/-- The killed gang of a RESTART launch starts again from its retained record, with its TEAM numbers and a parameter block read
afresh (R382). -/
def relaunch (s : State) (old : List Nat) (code : Byte) : State :=
  match old with
  | [] => s
  | k :: _ =>
    let l := (s.team k).launch
    let la := s.launch l
    match s.command la.cmd with
    | none => s
    | some c =>
      let r := s.readParams 0 c.ctx (c.pair 8)
      let s := r.1
      match r.2 with
      | .error e =>
        (s.modLaunch l (fun x => { x with ended := x.ended + old.length, fault := some ((s.team k).index, e) })).settleLaunch l
      | .ok ps =>
        let keys := (List.range old.length).map (s.nextTeam + ·)
        let gang := if 1 < old.length then keys else []
        let add := (List.range old.length).map (fun j =>
          let t := s.team (old.getD j 0)
          (s.nextTeam + j, newTeam l t.index t.member gang la ps t.tileId))
        let s := { s with teams := add.foldl (fun (m : Tab Team) (e : Nat × Team) => m.put e.1 e.2) s.teams, nextTeam := s.nextTeam + old.length }
        let _ := code
        s.handOver keys

/-- UNCORRECTABLE and SDC_MISMATCH end every team of the gang at once; a RESTART launch relaunches it at most three times
(R381, R382): the gang whole, so that a member counted as ended counts no more. DEDUCED: log entry 126. -/
def killGang (s : State) (k : Nat) (code : Byte) : State :=
  let t := s.team k
  let la := s.launch t.launch
  let all := if t.gang.length ≤ 1 then [k] else t.gang
  let unit_ := t.index / la.gang
  let again := la.restart && decide (la.kills.getD unit_ 0 < 3)
  let back := (all.filter (fun j => decide ((s.team j).place = .ended))).length
  let s := all.foldl (fun s j => s.endTeam j (some code) (!again)) s
  if again then
    (s.modLaunch t.launch (fun l => { l with
      kills := l.kills.put unit_ (l.kills.getD unit_ 0 + 1), ended := l.ended - back })).relaunch all code
  else s

end State

/-- The fault record written whole (R24, R25): V and the code, the offset of the instruction, the address, the lanes. -/
def Thread.record (t : Thread) (r : Raised) (pc : Ptr) (mask : Word) : Thread :=
  { t with
    fcode := BitVec.ofNat 32 (0x100 + r.code.toNat), fpc := BitVec.ofNat 32 (offOf pc), faddrLo := loWord r.addr,
    faddrHi := hiWord r.addr, fmask := mask, faux := r.aux }

/-- The number a slot entered now takes in the order of entry (R361). -/
def Thread.nextOrder (t : Thread) : Nat :=
  let o (sl : Option TrapSlot) : Nat := match sl with | some k => k.order | none => 0
  max (o t.slotS) (max (o t.slotF) (o t.slotP)) + 1

/-- A wait as a slot records it (R348): of a sleep what is left of its interval; a WAITC that has not ended, and a wait for the reply of a
split, are taken up again by the instruction itself. -/
def Wait.inSlot (now : Nat) : Wait → Wait
  | .nap u => .nap (u - now)
  | .bkoff u => .bkoff (u - now)
  | .waitc _ => .none
  | .reply => .none
  | w => w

Work order | Take the entries above and return only the lines from the one with "let keys := (List.range" to the one with "(R381, R382): the", both included, unchanged.

Answer for the task |
        let keys := (List.range old.length).map (s.nextTeam + ·)
        let gang := if 1 < old.length then keys else []
        let add := (List.range old.length).map (fun j =>
          let t := s.team (old.getD j 0)
          (s.nextTeam + j, newTeam l t.index t.member gang la ps t.tileId))
        let s := { s with teams := add.foldl (fun (m : Tab Team) (e : Nat × Team) => m.put e.1 e.2) s.teams, nextTeam := s.nextTeam + old.length }
        let _ := code
        s.handOver keys

/-- UNCORRECTABLE and SDC_MISMATCH end every team of the gang at once; a RESTART launch relaunches it at most three times
(R381, R382): the gang whole, so that a member counted as ended counts no more. DEDUCED: log entry 126. -/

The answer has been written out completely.